**** Source data
-- ==== Sys2Proof/Machine/Mgmt.lean ====
section
/-! DEFINITION. The management port (22): bus and addresses, MCTP assembly, MCTP control, SPDM, the device messages; and the end of a wake with the requests it held (03 R42). Message layouts that DSP0236 and DSP0274 give are PRESUMED (log 36). -/

namespace Sys2Proof.Machine

def setMgt (d : Dev) (m : Mgt) : Dev := { d with mgt := m }
def reply (d : Dev) (b : Bytes) : Dev := emit d (.mgtReply b)
/-- Bytes that no rule gives: FREE. -/
def openBytes (d : Dev) (n : Nat) : Bytes × Dev := (Config.fit n (Config.freeBytes d.rng n), { d with rng := d.rng + 1 })

/-- R403, R405, 06 R97: what an access to the port meets before it is served. -/
def mgtAccess (d : Dev) (x : MgtOp) (serve : Dev → Dev) : Dev :=
  match d.glb.power with
  | .vault => d
  | .off => d
  | .standby =>
    if !d.mgt.enabled then d
    else if d.mgt.i3c then wake (emit d .mgtNack) .mgtAccess
    else let d := wake d .mgtAccess; { d with glb := { d.glb with heldAccess := d.glb.heldAccess ++ [.mgt x] } }
  | _ =>
    if d.mgt.bankOff then d
    else if !d.mgt.enabled || inTransit d 22 then emit d .mgtNack
    else serve (wake d .mgtAccess)

/-! ### Bus: R392, R393 -/

/-- A CCC for a target with a dynamic address. -/
def inI3c (d : Dev) (f : Dev → Dev) : Dev := if d.mgt.i3c then f d else d
def takeAddr (d : Dev) (a : BitVec 7) : Dev := if d.mgt.i3c then d else setMgt d { d.mgt with i3c := true, dynAddr := a }
def toSmbus (d : Dev) : Dev := setMgt d { d.mgt with i3c := false, dynAddr := 0 }
/-- PID, most significant byte first as I3C sends it. -/
def pid : Bytes := beBytes 6 (0x1D7C * 2 ^ 33 + leAt Config.deviceId 0 4)
def sendStatus (d : Dev) : Dev := let r := openBytes d 2; reply r.2 r.1
def answerAra (d : Dev) : Dev := if d.mgt.i3c then d else reply d [(d.mgt.saddr.setWidth 8) <<< 1]

/-! ### Replies that name a refusal: R395 -/

def countMsg (d : Dev) : Dev := setMgt d { d.mgt with cntMsg := satInc d.mgt.cntMsg }
def countPkt (d : Dev) : Dev := setMgt d { d.mgt with cntPkt := satInc d.mgt.cntPkt }
def mType (b : Bytes) : Byte := byteAt b 0
/-- Completion of a control request. -/
def ctlReply (d : Dev) (b : Bytes) (code : Byte) (rest : Bytes) : Dev := reply d ([0x00, byteAt b 1 &&& 0x1F, byteAt b 2, code] ++ rest)
def spdmError (d : Dev) (code : Byte) : Dev := reply d [0x05, 0x12, 0x7F, code, 0]
def devReply (d : Dev) (b : Bytes) (st : Half) (rest : Bytes) : Dev := reply d (devMsg (byteAt b 3) (byteAt b 4) (b2 st ++ rest))
def busyReply (d : Dev) (b : Bytes) : Dev :=
  let d := countMsg d
  if mType b == 0x00 then ctlReply d b 0x04 [] else if mType b == 0x05 then spdmError d 0x03 else if mType b == 0x7E then devReply d b ST.busy [] else d

/-! ### MCTP control: R394 -/

def setEid (d : Dev) (b : Bytes) : Dev :=
  let e := byteAt b 4
  if e == 0 || e == 0xFF then ctlReply d b 0x02 [] else ctlReply (setMgt d { d.mgt with eid := e }) b 0 [0, e, 0]
def ctlMsg (d : Dev) (b : Bytes) : Dev :=
  match (byteAt b 2).toNat with
  | 0x01 => setEid d b
  | 0x02 => ctlReply d b 0 [d.mgt.eid, 0, 0]
  | 0x04 => ctlReply d b 0 [1, 0xF1, 0xF3, 0xFF, 0x00]
  | 0x05 => ctlReply d b 0 [2, 0x05, 0x7E]
  | 0x06 => let r := openBytes d 2; ctlReply r.2 b 0 ([0xFF, 0x00, 0x1D, 0x7C] ++ r.1)
  | _ => ctlReply d b 0x05 []

/-! ### SPDM: R396, R397 -/

def keepTranscript (d : Dev) (stage : Nat) (b r : Bytes) : Dev :=
  reply (setMgt d { d.mgt with spdmStage := stage, transcript := d.mgt.transcript ++ b.drop 1 ++ r.drop 1, measTranscript := [] }) r
def spdmVersion (d : Dev) (b : Bytes) : Dev :=
  keepTranscript (setMgt d { d.mgt with transcript := [] }) 1 b [0x05, 0x10, 0x04, 0, 0, 0, 1, 0x00, 0x12]
/-- MEAS_CAP 2 in [4:3], CHAL_CAP in [2], PUB_KEY_ID_CAP in [16]. -/
def capFlags : Nat := 0x10014
def spdmCaps (d : Dev) (b : Bytes) : Dev :=
  let r := openBytes d 9
  keepTranscript r.2 2 b ([0x05, 0x12, 0x61, 0, 0, 0] ++ r.1.take 1 ++ [0, 0] ++ leBytes 4 capFlags ++ r.1.drop 1)
/-- P-384 is bit 7 of the asymmetric algorithms, SHA-384 bit 1 of the hashes, the DMTF specification bit 0. -/
def spdmAlgs (d : Dev) (b : Bytes) : Dev :=
  let meas := (byteAt b 7).getLsbD 0
  let asym := (byteAt b 9).getLsbD 7
  let hash := (byteAt b 13).getLsbD 1
  let pick := fun (on : Bool) (x : Nat) => leBytes 4 (if on then x else 0)
  keepTranscript d 3 b ([0x05, 0x12, 0x63, 0, 0] ++ leBytes 2 36 ++ [if meas then 1 else 0, 0] ++ pick meas 4 ++ pick asym 0x80 ++ pick hash 2 ++ zeros 16)
/-- What SPDM 1.2 signs: a prefix of 100 bytes that ends in the context, and the hash of the transcript (log 36). -/
def spdmSigned (context : String) (m : Bytes) : Bytes :=
  (List.replicate 4 (ascii "dmtf-spdm-v1.2.*")).flatten ++ zeros (36 - (ascii context).length) ++ ascii context ++ Config.sha384 m
/-- A signature by the attestation key; it is not among the works of 16 R290, so it takes no engine (log 37). -/
def spdmSign (d : Dev) (context : String) (m : Bytes) : Bytes × Dev :=
  let r := draw d 64
  (Config.pkSign 0x21 96 3 0 false (attestScalar d) (spdmSigned context m) r.1, r.2)
def canSign (d : Dev) : Bool := rootLoaded d && !lcLocked d && drbgReady d
def spdmChallenge (d : Dev) (b : Bytes) : Dev :=
  if byteAt b 3 != 0xFF then spdmError d 0x01
  else if !canSign d then spdmError d 0x05
  else
    let n := draw d 32
    let head : Bytes := [0x05, 0x12, 0x03, 0x0F, 0] ++ Config.sha384 (attestPub d) ++ n.1 ++ [0, 0]
    let g := spdmSign n.2 "responder-challenge_auth signing" (n.2.mgt.transcript ++ b.drop 1 ++ head.drop 1)
    reply g.2 (head ++ g.1)

/-- R397: value type and value of block `i`; 19 R357's SRAM copies hold the same digests. -/
def measValue (d : Dev) (i : Nat) : Byte × Bytes :=
  match i with
  | 1 => (0x01, Config.fit 48 d.bwt.currentDigest)
  | 2 => (0x01, Config.fit 48 d.key.fwMeas)
  | 3 => (0x82, b4 (rLcState d) ++ b4 (rDbgStatus d))
  | _ => (0x04, Config.fit 48 d.bwt.previousDigest)
def measBlock (d : Dev) (i : Nat) : Bytes :=
  let v := measValue d i
  [BitVec.ofNat 8 i, 0x01] ++ leBytes 2 (v.2.length + 3) ++ [v.1] ++ leBytes 2 v.2.length ++ v.2
def spdmMeas (d : Dev) (b : Bytes) : Dev :=
  let signed := (byteAt b 3).getLsbD 0
  let i := (byteAt b 4).toNat
  let sel := if i = 0 then [] else if i = 0xFF then [1, 2, 3, 4] else [i]
  if !(i ≤ 4 || i = 0xFF) then spdmError d 0x01
  else if signed && !canSign d then spdmError d 0x05
  else
    let rec_ := sel.flatMap (measBlock d)
    let n := openBytes d 32
    let head : Bytes := [0x05, 0x12, 0x60, if i = 0 then 4 else 0, if signed then 0x0F else 0, BitVec.ofNat 8 sel.length] ++ leBytes 3 rec_.length ++ rec_ ++ n.1 ++ [0, 0]
    let l := n.2.mgt.measTranscript ++ b.drop 1 ++ head.drop 1
    if !signed then reply (setMgt n.2 { n.2.mgt with measTranscript := l }) head
    else let g := spdmSign n.2 "responder-measurements signing" (n.2.mgt.transcript ++ l); reply (setMgt g.2 { g.2.mgt with measTranscript := [] }) (head ++ g.1)

/-- Requests out of their order get UnexpectedRequest (0x04), as DSP0274 gives (log 36). -/
def spdmMsg (d : Dev) (b : Bytes) : Dev :=
  let st := d.mgt.spdmStage
  match (byteAt b 2).toNat with
  | 0x84 => spdmVersion d b
  | 0xE1 => if st = 0 then spdmError d 0x04 else spdmCaps d b
  | 0xE3 => if st < 2 then spdmError d 0x04 else spdmAlgs d b
  | 0x83 => if st < 3 then spdmError d 0x04 else spdmChallenge d b
  | 0xE0 => if st < 3 then spdmError d 0x04 else spdmMeas d b
  | _ => spdmError d 0x07

/-! ### Device messages: R398-R401 -/

/-- LOCKED: COMMAND accepts three opcodes (R403). A later fragment of a run has no opcode of its own. -/
def lockedOut (d : Dev) (q : Bytes) : Bool :=
  let op := chOpcode q
  lcLocked d && !(ohFragMore q && !ohFragFirst q) && !(op = 0x0801 || op = 0x0605 || op = 0x0606)
def devCommand (d : Dev) (b : Bytes) : Dev :=
  let q := b.drop 8
  let tag := byteAt b 4
  if lockedOut d q then endNew d .mgt q tag ST.locked
  else match intake d .mgt q tag with | some d => d | none => mgtBusy d 0x01 tag

def stallView (d : Dev) (b : Bytes) : Dev :=
  let n := (byteAt b 8).toNat
  let g := word b 12
  if 64 ≤ n || b.length < 16 then devReply d b ST.param []
  else devReply d b ST.ok ([if g != 0 && g != (stall d n).gen then 1 else 0, byteAt b 8] ++ infoStall d n)
def stallAct (d : Dev) (b : Bytes) : Dev :=
  let n := (byteAt b 8).toNat
  let op := (byteAt b 9).toNat
  if !d.mgt.actEn then devReply d b ST.denied []
  else if 64 ≤ n || b.length < 16 || !(op = 2 || op = 3) then devReply d b ST.param []
  else if word b 12 != (stall d n).gen then devReply d b ST.genStale []
  else let r := stallOp d n op .squash; devReply r.1 b r.2 []
/-- All in one fabric cycle; the alert bits returned are cleared. -/
def snapshot (d : Dev) (b : Bytes) : Dev :=
  let l := [rPwrStatus d, rLcState d, rDbgStatus d, rTmpStatus d, rBwtStatus d, rEvrStatus d, rChnStatus d, rXwdStatus d, d.mgt.alert.setWidth 32]
  devReply (setMgt d { d.mgt with alert := 0 }) b ST.ok (l.flatMap b4)
def attestKeys (d : Dev) (b : Bytes) : Dev :=
  if rootLoaded d && !lcLocked d then devReply d b ST.ok (attestPub d ++ attestMlPub d ++ Config.fit 48 d.key.fwMeas) else devReply d b ST.locked []
def devMessage (d : Dev) (b : Bytes) : Dev :=
  if byteAt b 1 != 0x1D || byteAt b 2 != 0x7C then d else
  match (byteAt b 3).toNat with
  | 0x01 => devCommand d b
  | 0x02 => stallView d b
  | 0x03 => stallAct d b
  | 0x04 => snapshot d b
  | 0x05 => attestKeys d b
  | _ => devReply d b ST.opcode []

/-! ### A whole message, and its assembly: R394, R395 -/

/-- The management allotment has no cell for it. -/
def mgtFull (d : Dev) (b : Bytes) : Bool := decide (cellRoom d H.mgt < cellsFor b.length)
/-- `null` says that the message is addressed to the null EID. -/
def deliverMsg (d : Dev) (null : Bool) (b : Bytes) : Dev :=
  if d.mgt.eid == 0 && (mType b != 0x00 || !null) then d
  else if !(mType b == 0x00 || mType b == 0x05 || mType b == 0x7E) then d
  else if 4104 < b.length then countMsg d
  else if mgtFull d b then busyReply d b
  else if mType b == 0x00 then ctlMsg d b
  else if mType b == 0x05 then spdmMsg d b
  else devMessage d b

def dropAsm (d : Dev) (k : AsmKey) : Dev := setMgt d { d.mgt with asm := d.mgt.asm.filter fun a => decide (a.key ≠ k) }
def asmOf (d : Dev) (k : AsmKey) : Option Asm := d.mgt.asm.find? fun a => decide (a.key = k)
def addAsm (d : Dev) (a : Asm) : Dev := setMgt d { d.mgt with asm := d.mgt.asm ++ [a] }
def putAsm (d : Dev) (a : Asm) : Dev := setMgt d { d.mgt with asm := d.mgt.asm.map fun x => if x.key = a.key then a else x }
/-- A message goes on with `b`: whole, too long, or still in assembly. -/
def growAsm (d : Dev) (k : AsmKey) (p : McPacket) (since : Nat) (fresh : Bool) (b : Bytes) : Dev :=
  if p.eom then deliverMsg (if fresh then d else dropAsm d k) (p.dst == 0) b
  else if 4104 < b.length then countMsg (dropAsm d k)
  else
    let a : Asm := { key := k, nextSeq := (p.pktSeq.val + 1) % 4, bytes := b, since }
    if fresh then addAsm d a else putAsm d a
/-- The first packet of a message; one of its source and tag that was still open is out of sequence. -/
def firstPacket (d : Dev) (k : AsmKey) (p : McPacket) : Dev :=
  let d := if (asmOf d k).isSome then countMsg (dropAsm d k) else d
  if 8 ≤ d.mgt.asm.length then busyReply d p.payload else growAsm d k p d.now true p.payload
def laterPacket (d : Dev) (k : AsmKey) (p : McPacket) : Dev :=
  match asmOf d k with
  | none => d
  | some a => if p.pktSeq.val ≠ a.nextSeq then countMsg (dropAsm d k) else growAsm d k p a.since false (a.bytes ++ p.payload)
def takePkt (d : Dev) (p : McPacket) : Dev :=
  if p.i3c != d.mgt.i3c then emit d .mgtNack
  else if !p.i3c && !p.pecOk then countPkt d
  else if p.ic || decide (64 < p.payload.length) || !(p.dst == 0 || p.dst == d.mgt.eid) then d
  else if p.som then firstPacket d { src := p.src, tag := p.tag } p else laterPacket d { src := p.src, tag := p.tag } p
/-- 100 ms after its first packet. -/
def asmTimeout (d : Dev) (k : AsmKey) : Dev := if (asmOf d k).any fun a => decide (a.since + secondCycles / 10 ≤ d.now) then countMsg (dropAsm d k) else d

/-! ### The messages the rows stand for -/

def ctlBytes (cmd : Byte) (rest : Bytes) : Bytes := [0x00, 0x80, cmd] ++ rest
def spdmBytes (ver code p1 p2 : Byte) (rest : Bytes) : Bytes := [0x05, ver, code, p1, p2] ++ rest
def devBytes (msg tag : Byte) (rest : Bytes) : Bytes := [0x7E, 0x1D, 0x7C, msg, tag, 0, 0, 0] ++ rest
def algBytes (asym hash meas : Bool) : Bytes :=
  spdmBytes 0x12 0xE3 0 0 (leBytes 2 32 ++ [if meas then 1 else 0, 0] ++ leBytes 4 (if asym then 0x80 else 0) ++ leBytes 4 (if hash then 2 else 0) ++ zeros 16)
def measBytes (i : Byte) (signed : Bool) (nonce : Bytes) : Bytes :=
  spdmBytes 0x12 0xE0 (if signed then 1 else 0) i (if signed then Config.fit 32 nonce ++ [0x0F] else [])

/-- What each access does once the port serves it. -/
def mgtServe (x : MgtOp) (d : Dev) : Dev :=
  match x with
  | .enec => inI3c d fun d => setMgt d { d.mgt with ibiEn := true }
  | .disec => inI3c d fun d => setMgt d { d.mgt with ibiEn := false }
  | .rstdaa => inI3c d toSmbus
  | .entdaa a => takeAddr d a
  | .setdasa a => takeAddr d a
  | .setnewda a => inI3c d fun d => setMgt d { d.mgt with dynAddr := a }
  | .getpid => inI3c d fun d => reply d pid
  | .getbcr => inI3c d fun d => reply d [0x06]
  | .getdcr => inI3c d fun d => reply d [0x00]
  | .getstatus => inI3c d sendStatus
  | .ara => answerAra d
  | .packet p => takePkt d p
  | .message null b => deliverMsg d null b
def mgtRow (x : MgtOp) (d : Dev) : Dev := mgtAccess d x (mgtServe x)

/-! ### The end of a wake: 03 R42 -/

/-- The requests held during the wake are completed in their order. -/
def replay (d : Dev) (h : HeldAccess) : Dev :=
  match h with
  | .write m a n v => registerWrite d m a n v
  | .read m a n => registerRead d m a n
  | .config f o v => configRequest d f o v
  | .debug x => debugAccess d x
  | .request op r failed => command d op r fun d c => if op = 0x0F05 then runSelfTest d c failed else runCmd d c
  | .mgt x => mgtRow x d
def wakeComplete (d : Dev) (unlocked : List Island) : Dev :=
  if !d.glb.waking || !sleeping d then d else
  let d := wakeUp d unlocked
  d.glb.heldAccess.foldl replay { d with glb := { d.glb with heldAccess := [] } }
********
■ Work required
Exactly the lines from the one holding "match h with" through the end of the data are to be repeated, with both ends included.

■ Exercise answer
  match h with
  | .write m a n v => registerWrite d m a n v
  | .read m a n => registerRead d m a n
  | .config f o v => configRequest d f o v
  | .debug x => debugAccess d x
  | .request op r failed => command d op r fun d c => if op = 0x0F05 then runSelfTest d c failed else runCmd d c
  | .mgt x => mgtRow x d
def wakeComplete (d : Dev) (unlocked : List Island) : Dev :=
  if !d.glb.waking || !sleeping d then d else
  let d := wakeUp d unlocked
  d.glb.heldAccess.foldl replay { d with glb := { d.glb with heldAccess := [] } }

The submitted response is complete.